Who is Liverpool’s Best Ever Player?

Player Analysis Liverpool

When it comes to Liverpool Football Club, there have been many players that you could call ‘excellent’. Luis Suarez, for example, absolutely lit up the Premier League during his spell at Anfield, but couldn’t be put on a ‘best ever’ list owing to the fact that he was such a problematic character.

Virgil van Dijk might well be proof that you should really look at the ‘best ever’ in each position, given the fact that defenders are often overlooked in such a list, with Alan Hansen likely to level the same criticism. Really, though, I think there are three players that could realistically make the claim to be the best we’ve ever seen, so I’ll look at them here.

Kenny Dalglish

Kenny Dalglish

If you’re going to have a conversation about overall impact on the football club, Kenny Dalglish will always be close to the top of the list if not on it outright. As a player, he was a magician with the football at his feet. Those that played with him, like Ian Rush, owe so much to Dalglish’s ability to put the ball on a plate for them as they added goal after goal to their tally.

He also knew how to score them himself and found the net in some big moments, none more so than the winner against Bruges in the European Cup final in 1978. Asa player he lifted the First Division title six times, adding an FA Cup, four League Cups and three European Cups.

Then he went and did it all again as a manager. He stepped up to the plate after the departure of Joe Fagan in the wake of the Heysel Stadium Disaster, leading the club at an incredibly difficult time. As manager, he built one of the best teams supporters had ever seen, winning three titles, two FA Cups and, in his second spell at the helm, another League Cup.

Yet it was his work off the pitch that made him such a remarkable figure, being an absolute rock in the weeks, months and years after the Hillsborough Stadium Disaster. None of that can be taken into account in terms of being the best ever player, of course, but it makes him one of the best ever people.

Steven Gerrard

gerrard lifting european cup 2005

When Steven Gerrard retired as a player, the immediate thought of many was that he would turn to management and return to Anfield in the dugout in the future. It seemed like the natural career path for someone who gave his absolute all to the Red shirt. In the end, of course, he turned out to be a rubbish manager and decided to ignore the human rights abuses taking place in Saudi Arabia in order to be paid handsomely to manage their instead.

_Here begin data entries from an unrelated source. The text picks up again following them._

-- ==== Sys2Proof/Tests/Slice0.lean ====
section
/-!
SUPPORT. Tests. The `test_` theorems check one step or one operation against the worked examples and tables of the
manual, named in their comments. The `witness_` theorems show, for each statement with hypotheses, a state and operands
that meet them, clause by clause and at the ends of a range where there is one. The `smoke_` theorems show that every
check of WellFormed refuses an ill-formed term.
-/

namespace Sys2Proof.Tests

open Sys2Proof Sys2Proof.Machine

/-! ## Small states -/

/-- The state after an outcome that is a next state. -/
def after (o : Host.Outcome State Fault Refusal) : State :=
  match o with
  | .next t => t
  | _ => .reset

/-- The configuration of the tests, field values from the worked examples where they give some. -/
def settings : Settings where
  capacity := ⟨6000, 4000, 24000⟩
  allowance := ⟨500, 400, 2000⟩
  announcePeriod := 10
  settleDepth := 3
  staleCount := 3
  lapseCount := 5
  forgetTime := 60
  islandCount := 3
  samplePeriod := 100
  sensors := ⟨⟨0, 2500, 3⟩, ⟨0, 2500, 3⟩, ⟨-500, 700, 3⟩, ⟨-5000, 5000, 3⟩, ⟨-5000, 5000, 3⟩, ⟨-5000, 5000, 3⟩⟩
  liquidGrams := 100
  vapourGrams := 20
  drainTime := 20
  recoveryLimit := 900
  bleedTime := 10
  vPush := 2000
  lPush := 12000
  throttleStep := 10
  vRec := 1500
  pRes := 250
  pBand := 500
  identityRequired := 1
  driftThreshold := ⟨30, 30, 20⟩
  holdTime := 30
  leakTolerance := 15
  emptyFlow := 2000
  emptyCount := 5
  vapourBand := 30
  confirmWait := 10
  excessLimit := 30000
  excessCount := 4
  surgeDrop := 150
  breakPressure := 400
  surgeWindow := 3
  saturation := [111, 168, 245, 345, 475, 637, 836, 1079, 1370, 1714, 2118]
  flashMargin := 50
  flashCount := 3
  maxThrottle := 2
  clearTime := 5
  driftCount := 3
  svRating := 3000
  rvRating := 2000
  trimStep := 20
  slewLimit := 100
  lvTravel := 50
  svTravel := 30
  rvTravel := 30
  demandStep := 500
  spotRating := ⟨2000, 2000, 10000⟩
  minGrant := ⟨200, 100, 1000⟩
  starveLimit := 100

def settled (active : Bool) : Debouncer := ⟨if active then .active else .inactive, some active, 3⟩

/-- Arms coupled, ground good, valves closed, nothing pressed. -/
def contacts : Twelve Debouncer :=
  ⟨settled true, settled true, settled true, settled false, settled false, settled true, settled true, settled true,
   settled false, settled false, settled false, settled false⟩

/-- The same contacts as raw levels. -/
def levels : Twelve Bool := ⟨true, true, true, false, false, true, true, true, false, false, false, false⟩
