-- ==== Sys2Proof/WellFormed.lean ====
section
/-! DEFINITION. Which commands have an encoding: every register operand is one by its type, and the byte address
of format M must fit its 16-bit field (30_encoding.md R55, R56). -/

namespace Sys2Proof

/-- `addr` fits the 16-bit field of format M (R55). -/
def addrFits (addr : Nat) : Bool := addr < 65536

/-- The command has an encoding. -/
def Instr.wellFormed : Instr → Bool
  | .nop => true
  | .clrerr => true
  | .zeroize => true
  | .ldraw _ addr => addrFits addr
  | .straw _ addr => addrFits addr
  | .pmov _ _ => true
  | .pred _ _ => true
  | .pcaddq _ _ => true
  | .ntt _ _ => true
  | .intt _ _ => true
  | .p2rhi _ _ => true
  | .p2rlo _ _ => true
  | .dechi _ _ => true
  | .declo _ _ => true
  | .mkhint _ _ _ => true
  | .usehint _ _ _ => true
  | .sampu _ => true
  | .sampe _ => true
  | .sampg _ => true
  | .sampc _ => true
  | .padd _ _ _ => true
  | .psub _ _ _ => true
  | .pwmul _ _ _ => true
  | .pwmac _ _ _ => true
  | .pkt1 _ addr => addrFits addr
  | .pkt0 _ addr => addrFits addr
  | .pketa _ addr => addrFits addr
  | .pkz _ addr => addrFits addr
  | .pkw1 _ addr => addrFits addr
  | .upt1 _ addr => addrFits addr
  | .upt0 _ addr => addrFits addr
  | .upeta _ addr => addrFits addr
  | .upz _ addr => addrFits addr
  | .upw1 _ addr => addrFits addr
  | .hintenc _ addr => addrFits addr
  | .hintdec _ addr => addrFits addr

end Sys2Proof
end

The desire for him to be a manager was easy to understand, though, on account of the fact that he was unquestionably one of the best ever to wear the Liverbird on his chest.

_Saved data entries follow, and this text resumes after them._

@[simp] theorem State.setPoly_p (r : PReg) (v : RingElement) : (s.setPoly r v).p = s.p.set r.val v := rfl
@[simp] theorem State.setPoly_buf (r : PReg) (v : RingElement) : (s.setPoly r v).buf = s.buf := rfl
@[simp] theorem State.setPoly_err (r : PReg) (v : RingElement) : (s.setPoly r v).err = s.err := rfl
@[simp] theorem State.setPoly_hrej (r : PReg) (v : RingElement) : (s.setPoly r v).hrej = s.hrej := rfl
@[simp] theorem State.setPoly_fault (r : PReg) (v : RingElement) : (s.setPoly r v).fault = s.fault := rfl
@[simp] theorem State.setPoly_faultcmd (r : PReg) (v : RingElement) : (s.setPoly r v).faultcmd = s.faultcmd := rfl
@[simp] theorem State.setPoly_cmdcnt (r : PReg) (v : RingElement) : (s.setPoly r v).cmdcnt = s.cmdcnt := rfl
@[simp] theorem State.setPoly_xofcnt (r : PReg) (v : RingElement) : (s.setPoly r v).xofcnt = s.xofcnt := rfl
@[simp] theorem State.setPoly_running (r : PReg) (v : RingElement) : (s.setPoly r v).running = s.running := rfl
@[simp] theorem State.setPoly_xs (r : PReg) (v : RingElement) : (s.setPoly r v).xs = s.xs := rfl
@[simp] theorem State.setPoly_host (r : PReg) (v : RingElement) : (s.setPoly r v).host = s.host := rfl
@[simp] theorem State.setPoly_reply (r : PReg) (v : RingElement) : (s.setPoly r v).reply = s.reply := rfl

@[simp] theorem State.storeBytes_p (a : Nat) (bs : List Byte) : (s.storeBytes a bs).p = s.p := rfl
@[simp] theorem State.storeBytes_buf (a : Nat) (bs : List Byte) : (s.storeBytes a bs).buf = s.buf.writeBytes a bs := rfl
@[simp] theorem State.storeBytes_err (a : Nat) (bs : List Byte) : (s.storeBytes a bs).err = s.err := rfl
@[simp] theorem State.storeBytes_hrej (a : Nat) (bs : List Byte) : (s.storeBytes a bs).hrej = s.hrej := rfl
@[simp] theorem State.storeBytes_fault (a : Nat) (bs : List Byte) : (s.storeBytes a bs).fault = s.fault := rfl
@[simp] theorem State.storeBytes_faultcmd (a : Nat) (bs : List Byte) : (s.storeBytes a bs).faultcmd = s.faultcmd := rfl
@[simp] theorem State.storeBytes_cmdcnt (a : Nat) (bs : List Byte) : (s.storeBytes a bs).cmdcnt = s.cmdcnt := rfl
@[simp] theorem State.storeBytes_xofcnt (a : Nat) (bs : List Byte) : (s.storeBytes a bs).xofcnt = s.xofcnt := rfl
@[simp] theorem State.storeBytes_running (a : Nat) (bs : List Byte) : (s.storeBytes a bs).running = s.running := rfl
@[simp] theorem State.storeBytes_xs (a : Nat) (bs : List Byte) : (s.storeBytes a bs).xs = s.xs := rfl
@[simp] theorem State.storeBytes_host (a : Nat) (bs : List Byte) : (s.storeBytes a bs).host = s.host := rfl
@[simp] theorem State.storeBytes_reply (a : Nat) (bs : List Byte) : (s.storeBytes a bs).reply = s.reply := rfl

@[simp] theorem State.setHrej_p (b : Bool) : (s.setHrej b).p = s.p := rfl
@[simp] theorem State.setHrej_buf (b : Bool) : (s.setHrej b).buf = s.buf := rfl
@[simp] theorem State.setHrej_err (b : Bool) : (s.setHrej b).err = s.err := rfl
@[simp] theorem State.setHrej_hrej (b : Bool) : (s.setHrej b).hrej = b := rfl
@[simp] theorem State.setHrej_fault (b : Bool) : (s.setHrej b).fault = s.fault := rfl
@[simp] theorem State.setHrej_faultcmd (b : Bool) : (s.setHrej b).faultcmd = s.faultcmd := rfl
@[simp] theorem State.setHrej_cmdcnt (b : Bool) : (s.setHrej b).cmdcnt = s.cmdcnt := rfl
@[simp] theorem State.setHrej_xofcnt (b : Bool) : (s.setHrej b).xofcnt = s.xofcnt := rfl
@[simp] theorem State.setHrej_running (b : Bool) : (s.setHrej b).running = s.running := rfl
@[simp] theorem State.setHrej_xs (b : Bool) : (s.setHrej b).xs = s.xs := rfl
@[simp] theorem State.setHrej_host (b : Bool) : (s.setHrej b).host = s.host := rfl
@[simp] theorem State.setHrej_reply (b : Bool) : (s.setHrej b).reply = s.reply := rfl

@[simp] theorem State.setXofcnt_p (n : Nat) : (s.setXofcnt n).p = s.p := rfl
@[simp] theorem State.setXofcnt_buf (n : Nat) : (s.setXofcnt n).buf = s.buf := rfl
@[simp] theorem State.setXofcnt_err (n : Nat) : (s.setXofcnt n).err = s.err := rfl
@[simp] theorem State.setXofcnt_hrej (n : Nat) : (s.setXofcnt n).hrej = s.hrej := rfl
@[simp] theorem State.setXofcnt_fault (n : Nat) : (s.setXofcnt n).fault = s.fault := rfl
@[simp] theorem State.setXofcnt_faultcmd (n : Nat) : (s.setXofcnt n).faultcmd = s.faultcmd := rfl
@[simp] theorem State.setXofcnt_cmdcnt (n : Nat) : (s.setXofcnt n).cmdcnt = s.cmdcnt := rfl
@[simp] theorem State.setXofcnt_xofcnt (n : Nat) : (s.setXofcnt n).xofcnt = BitVec.ofNat 32 n := rfl
@[simp] theorem State.setXofcnt_running (n : Nat) : (s.setXofcnt n).running = s.running := rfl
@[simp] theorem State.setXofcnt_xs (n : Nat) : (s.setXofcnt n).xs = s.xs := rfl
@[simp] theorem State.setXofcnt_host (n : Nat) : (s.setXofcnt n).host = s.host := rfl
@[simp] theorem State.setXofcnt_reply (n : Nat) : (s.setXofcnt n).reply = s.reply := rfl

@[simp] theorem State.setXs_p (x : Xof) : (s.setXs x).p = s.p := rfl
@[simp] theorem State.setXs_buf (x : Xof) : (s.setXs x).buf = s.buf := rfl
@[simp] theorem State.setXs_err (x : Xof) : (s.setXs x).err = s.err := rfl
@[simp] theorem State.setXs_hrej (x : Xof) : (s.setXs x).hrej = s.hrej := rfl
@[simp] theorem State.setXs_fault (x : Xof) : (s.setXs x).fault = s.fault := rfl
@[simp] theorem State.setXs_faultcmd (x : Xof) : (s.setXs x).faultcmd = s.faultcmd := rfl
@[simp] theorem State.setXs_cmdcnt (x : Xof) : (s.setXs x).cmdcnt = s.cmdcnt := rfl
@[simp] theorem State.setXs_xofcnt (x : Xof) : (s.setXs x).xofcnt = s.xofcnt := rfl
@[simp] theorem State.setXs_running (x : Xof) : (s.setXs x).running = s.running := rfl
@[simp] theorem State.setXs_xs (x : Xof) : (s.setXs x).xs = x := rfl
@[simp] theorem State.setXs_host (x : Xof) : (s.setXs x).host = s.host := rfl
@[simp] theorem State.setXs_reply (x : Xof) : (s.setXs x).reply = s.reply := rfl

@[simp] theorem State.setRunning_p (r : Option Running) : (s.setRunning r).p = s.p := rfl
@[simp] theorem State.setRunning_buf (r : Option Running) : (s.setRunning r).buf = s.buf := rfl
@[simp] theorem State.setRunning_err (r : Option Running) : (s.setRunning r).err = s.err := rfl
@[simp] theorem State.setRunning_hrej (r : Option Running) : (s.setRunning r).hrej = s.hrej := rfl
@[simp] theorem State.setRunning_fault (r : Option Running) : (s.setRunning r).fault = s.fault := rfl
@[simp] theorem State.setRunning_faultcmd (r : Option Running) : (s.setRunning r).faultcmd = s.faultcmd := rfl
@[simp] theorem State.setRunning_cmdcnt (r : Option Running) : (s.setRunning r).cmdcnt = s.cmdcnt := rfl
@[simp] theorem State.setRunning_xofcnt (r : Option Running) : (s.setRunning r).xofcnt = s.xofcnt := rfl
@[simp] theorem State.setRunning_running (r : Option Running) : (s.setRunning r).running = r := rfl
@[simp] theorem State.setRunning_xs (r : Option Running) : (s.setRunning r).xs = s.xs := rfl
@[simp] theorem State.setRunning_host (r : Option Running) : (s.setRunning r).host = s.host := rfl
@[simp] theorem State.setRunning_reply (r : Option Running) : (s.setRunning r).reply = s.reply := rfl

@[simp] theorem State.setHost_p (ms : List HostMove) : (s.setHost ms).p = s.p := rfl
@[simp] theorem State.setHost_buf (ms : List HostMove) : (s.setHost ms).buf = s.buf := rfl
@[simp] theorem State.setHost_err (ms : List HostMove) : (s.setHost ms).err = s.err := rfl
@[simp] theorem State.setHost_hrej (ms : List HostMove) : (s.setHost ms).hrej = s.hrej := rfl
@[simp] theorem State.setHost_fault (ms : List HostMove) : (s.setHost ms).fault = s.fault := rfl
@[simp] theorem State.setHost_faultcmd (ms : List HostMove) : (s.setHost ms).faultcmd = s.faultcmd := rfl
@[simp] theorem State.setHost_cmdcnt (ms : List HostMove) : (s.setHost ms).cmdcnt = s.cmdcnt := rfl
@[simp] theorem State.setHost_xofcnt (ms : List HostMove) : (s.setHost ms).xofcnt = s.xofcnt := rfl
@[simp] theorem State.setHost_running (ms : List HostMove) : (s.setHost ms).running = s.running := rfl
@[simp] theorem State.setHost_xs (ms : List HostMove) : (s.setHost ms).xs = s.xs := rfl
@[simp] theorem State.setHost_host (ms : List HostMove) : (s.setHost ms).host = ms := rfl
@[simp] theorem State.setHost_reply (ms : List HostMove) : (s.setHost ms).reply = s.reply := rfl

@[simp] theorem State.setReply_p (v : Nat) : (s.setReply v).p = s.p := rfl
@[simp] theorem State.setReply_buf (v : Nat) : (s.setReply v).buf = s.buf := rfl
@[simp] theorem State.setReply_err (v : Nat) : (s.setReply v).err = s.err := rfl
@[simp] theorem State.setReply_hrej (v : Nat) : (s.setReply v).hrej = s.hrej := rfl
@[simp] theorem State.setReply_fault (v : Nat) : (s.setReply v).fault = s.fault := rfl
@[simp] theorem State.setReply_faultcmd (v : Nat) : (s.setReply v).faultcmd = s.faultcmd := rfl
@[simp] theorem State.setReply_cmdcnt (v : Nat) : (s.setReply v).cmdcnt = s.cmdcnt := rfl
@[simp] theorem State.setReply_xofcnt (v : Nat) : (s.setReply v).xofcnt = s.xofcnt := rfl
@[simp] theorem State.setReply_running (v : Nat) : (s.setReply v).running = s.running := rfl
@[simp] theorem State.setReply_xs (v : Nat) : (s.setReply v).xs = s.xs := rfl
@[simp] theorem State.setReply_host (v : Nat) : (s.setReply v).host = s.host := rfl
@[simp] theorem State.setReply_reply (v : Nat) : (s.setReply v).reply = some v := rfl

@[simp] theorem State.complete_p : (s.complete).p = s.p := rfl
@[simp] theorem State.complete_buf : (s.complete).buf = s.buf := rfl
@[simp] theorem State.complete_err : (s.complete).err = s.err := rfl
@[simp] theorem State.complete_hrej : (s.complete).hrej = s.hrej := rfl
@[simp] theorem State.complete_fault : (s.complete).fault = s.fault := rfl
@[simp] theorem State.complete_faultcmd : (s.complete).faultcmd = s.faultcmd := rfl
@[simp] theorem State.complete_cmdcnt : (s.complete).cmdcnt = s.cmdcnt + 1 := rfl
@[simp] theorem State.complete_xofcnt : (s.complete).xofcnt = s.xofcnt := rfl
@[simp] theorem State.complete_running : (s.complete).running = s.running := rfl
@[simp] theorem State.complete_xs : (s.complete).xs = s.xs := rfl
@[simp] theorem State.complete_host : (s.complete).host = s.host := rfl
@[simp] theorem State.complete_reply : (s.complete).reply = s.reply := rfl

@[simp] theorem State.raiseFault_p (w : Word) (c : Cause) (n : Nat) : (s.raiseFault w c n).p = s.p := rfl
@[simp] theorem State.raiseFault_buf (w : Word) (c : Cause) (n : Nat) : (s.raiseFault w c n).buf = s.buf := rfl
@[simp] theorem State.raiseFault_err (w : Word) (c : Cause) (n : Nat) : (s.raiseFault w c n).err = true := rfl
@[simp] theorem State.raiseFault_hrej (w : Word) (c : Cause) (n : Nat) : (s.raiseFault w c n).hrej = s.hrej := rfl
@[simp] theorem State.raiseFault_fault (w : Word) (c : Cause) (n : Nat) : (s.raiseFault w c n).fault = ⟨c, BitVec.ofNat 12 n⟩ := rfl
@[simp] theorem State.raiseFault_faultcmd (w : Word) (c : Cause) (n : Nat) : (s.raiseFault w c n).faultcmd = w := rfl
@[simp] theorem State.raiseFault_cmdcnt (w : Word) (c : Cause) (n : Nat) : (s.raiseFault w c n).cmdcnt = s.cmdcnt := rfl
@[simp] theorem State.raiseFault_xofcnt (w : Word) (c : Cause) (n : Nat) : (s.raiseFault w c n).xofcnt = s.xofcnt := rfl
@[simp] theorem State.raiseFault_running (w : Word) (c : Cause) (n : Nat) : (s.raiseFault w c n).running = s.running := rfl
@[simp] theorem State.raiseFault_xs (w : Word) (c : Cause) (n : Nat) : (s.raiseFault w c n).xs = s.xs := rfl
@[simp] theorem State.raiseFault_host (w : Word) (c : Cause) (n : Nat) : (s.raiseFault w c n).host = s.host := rfl
@[simp] theorem State.raiseFault_reply (w : Word) (c : Cause) (n : Nat) : (s.raiseFault w c n).reply = s.reply := rfl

It wasn’t just that he was a tough tackler, nor that he was a superb passer. It wasn’t about the goals that he scored, nor the assists he racked up week after week. Rather, it was that he could do all of it and was doing so during a time when the players around him were, to be generous, not always particularly good. Gerrard dragged Liverpool to trophies and performances that should’ve been beyond them on a yearly basis.

We don’t win the Champions League in Istanbul in 2005 if not for Gerrard, both on the day and in the earlier rounds. He was a dynamo across the park throughout his career, right up until the last moment.

Mohamed Salah

Mo Salah

It says something about Mo Salah’s time in a Red shirt that he makes my list even whilst he’s still playing. The Egyptian arrived at Anfield somewhat unfancied, having failed to impress during his previous time in the Premier League at Chelsea. It didn’t take long for people to realise just how much quality he offered, though, scoring 36 goals in his debut season.

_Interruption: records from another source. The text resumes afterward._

-- ==== Sys2Proof/Machine/Assembly.lean ====
section
/-! DEFINITION. The assembly form of a command and the pseudo-commands (30_encoding.md R61, R62): text to a command, and
by `encode` to its word. Nothing of the machine reads it. -/

namespace Sys2Proof.Machine

/-- A space or a tabulator. -/
def isBlank (k : Char) : Bool := k == ' ' || k == '\t'

/-- Blanks at both ends removed. -/
def trimBlanks (l : List Char) : List Char := ((l.dropWhile isBlank).reverse.dropWhile isBlank).reverse

/-- The parts of a text between commas. -/
def commaParts : List Char → List (List Char)
  | [] => [[]]
  | k :: l =>
    if k == ',' then [] :: commaParts l
    else
      match commaParts l with
      | [] => [[k]]
      | w :: ws => (k :: w) :: ws

/-- A digit, hexadecimal ones in lower case. -/
def digitValue (k : Char) : Option Nat :=
  if '0' ≤ k ∧ k ≤ '9' then some (k.toNat - 48) else if 'a' ≤ k ∧ k ≤ 'f' then some (k.toNat - 87) else none

/-- A number in base `b`, after the digits read so far. -/
def numberFrom (b acc : Nat) : List Char → Option Nat
  | [] => some acc
  | k :: l =>
    match digitValue k with
    | some d => if d < b then numberFrom b (b * acc + d) l else none
    | none => none

/-- A number of at least one digit. -/
def numberOf (b : Nat) (l : List Char) : Option Nat := if l.isEmpty then none else numberFrom b 0 l

/-- A register: `p` and its decimal number `0 .. 15` (R61). -/
def registerOf : List Char → Option PReg
  | 'p' :: l =>
    match numberOf 10 l with
    | some n => if n < 16 then some (Fin.ofNat 16 n) else none
    | none => none
  | _ => none

/-- An address: decimal, or hexadecimal with `0x`, in `0 .. 65535` (R61). -/
def addressOf (l : List Char) : Option Nat :=
  let n := match l with
    | '0' :: 'x' :: h => numberOf 16 h
    | _ => numberOf 10 l
  n.filter addrFits

/-- No operand. -/
def asmZ (i : Instr) : List (List Char) → Option Instr
  | [] => some i
  | _ => none

/-- One register. -/
def asmS (f : PReg → Instr) : List (List Char) → Option Instr
  | [d] => (registerOf d).map f
  | _ => none

/-- Two registers. -/
def asmP2 (f : PReg → PReg → Instr) : List (List Char) → Option Instr
  | [d, a] => (registerOf d).bind fun d => (registerOf a).map (f d)
  | _ => none

/-- Three registers. -/
def asmP3 (f : PReg → PReg → PReg → Instr) : List (List Char) → Option Instr
  | [d, a, b] => (registerOf d).bind fun d => (registerOf a).bind fun a => (registerOf b).map (f d a)
  | _ => none

/-- A register and an address. -/
def asmM (f : PReg → Nat → Instr) : List (List Char) → Option Instr
  | [r, n] => (registerOf r).bind fun r => (addressOf n).map (f r)
  | _ => none

/-- A transform with two operands, or with the one that is both (R62). -/
def asmTransform (f : PReg → PReg → Instr) (ops : List (List Char)) : Option Instr :=
  match ops with
  | [_] => asmS (fun d => f d d) ops
  | _ => asmP2 f ops

/-- The command of a mnemonic in lower case and its operands (R57, R61), or of a pseudo-command (R62). -/
def assembleParts (m : String) (ops : List (List Char)) : Option Instr :=
  match m with
  | "nop" => asmZ .nop ops
  | "clrerr" => asmZ .clrerr ops
  | "zeroize" => asmZ .zeroize ops
  | "ldraw" => asmM .ldraw ops
  | "straw" => asmM .straw ops
  | "pmov" => asmP2 .pmov ops
  | "pred" => asmP2 .pred ops
  | "pcaddq" => asmP2 .pcaddq ops
  | "ntt" => asmTransform .ntt ops
  | "intt" => asmTransform .intt ops
  | "p2rhi" => asmP2 .p2rhi ops
  | "p2rlo" => asmP2 .p2rlo ops
  | "dechi" => asmP2 .dechi ops
  | "declo" => asmP2 .declo ops
  | "mkhint" => asmP3 .mkhint ops
  | "usehint" => asmP3 .usehint ops
  | "sampu" => asmS .sampu ops
  | "sampe" => asmS .sampe ops
  | "sampg" => asmS .sampg ops
  | "sampc" => asmS .sampc ops
  | "padd" => asmP3 .padd ops
  | "psub" => asmP3 .psub ops
  | "pwmul" => asmP3 .pwmul ops
  | "pwmac" => asmP3 .pwmac ops
  | "pkt1" => asmM .pkt1 ops
  | "pkt0" => asmM .pkt0 ops
  | "pketa" => asmM .pketa ops
  | "pkz" => asmM .pkz ops
  | "pkw1" => asmM .pkw1 ops
  | "upt1" => asmM .upt1 ops
  | "upt0" => asmM .upt0 ops
  | "upeta" => asmM .upeta ops
  | "upz" => asmM .upz ops
  | "upw1" => asmM .upw1 ops
  | "hintenc" => asmM .hintenc ops
  | "hintdec" => asmM .hintdec ops
  | "pzero" => asmS (fun d => .psub d d d) ops
  | "pdbl" => asmP2 (fun d a => .padd d a a) ops
  | _ => none

/-- One line of assembly (R61): a comment starts at `#`; the mnemonic, then the operands with commas between. -/
def assemble (line : String) : Option Instr :=
  let text := trimBlanks ((line.toList.takeWhile (· != '#')).map Char.toLower)
  let rest := trimBlanks (text.dropWhile fun k => !isBlank k)
  assembleParts (String.ofList (text.takeWhile fun k => !isBlank k))
    (if rest.isEmpty then [] else (commaParts rest).map trimBlanks)

end Sys2Proof.Machine
end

Whilst some commentators described him as being similar to ‘Juan Cuadrado’, the player himself set about breaking record after record at Anfield.

@liverpoolfc

Our No.11’s 10th of the campaign so far 😍 #MoSalah #LFC

♬ original sound – So Pyay Han – So Pyay Han

The term ‘only Mo Salah’ became something of a meme, given how often it was used to talk about him exceeding other players’ accomplishments. He is chasing down more records every time he plays, with some of the club’s biggest goal scorers now in his sights.

The only thing that stops him from topping this list is that he wasn’t a player all over the pitch like Gerrard. As an attacker, though, he deserves to be mentioned alongside the likes of Rush and Fowler.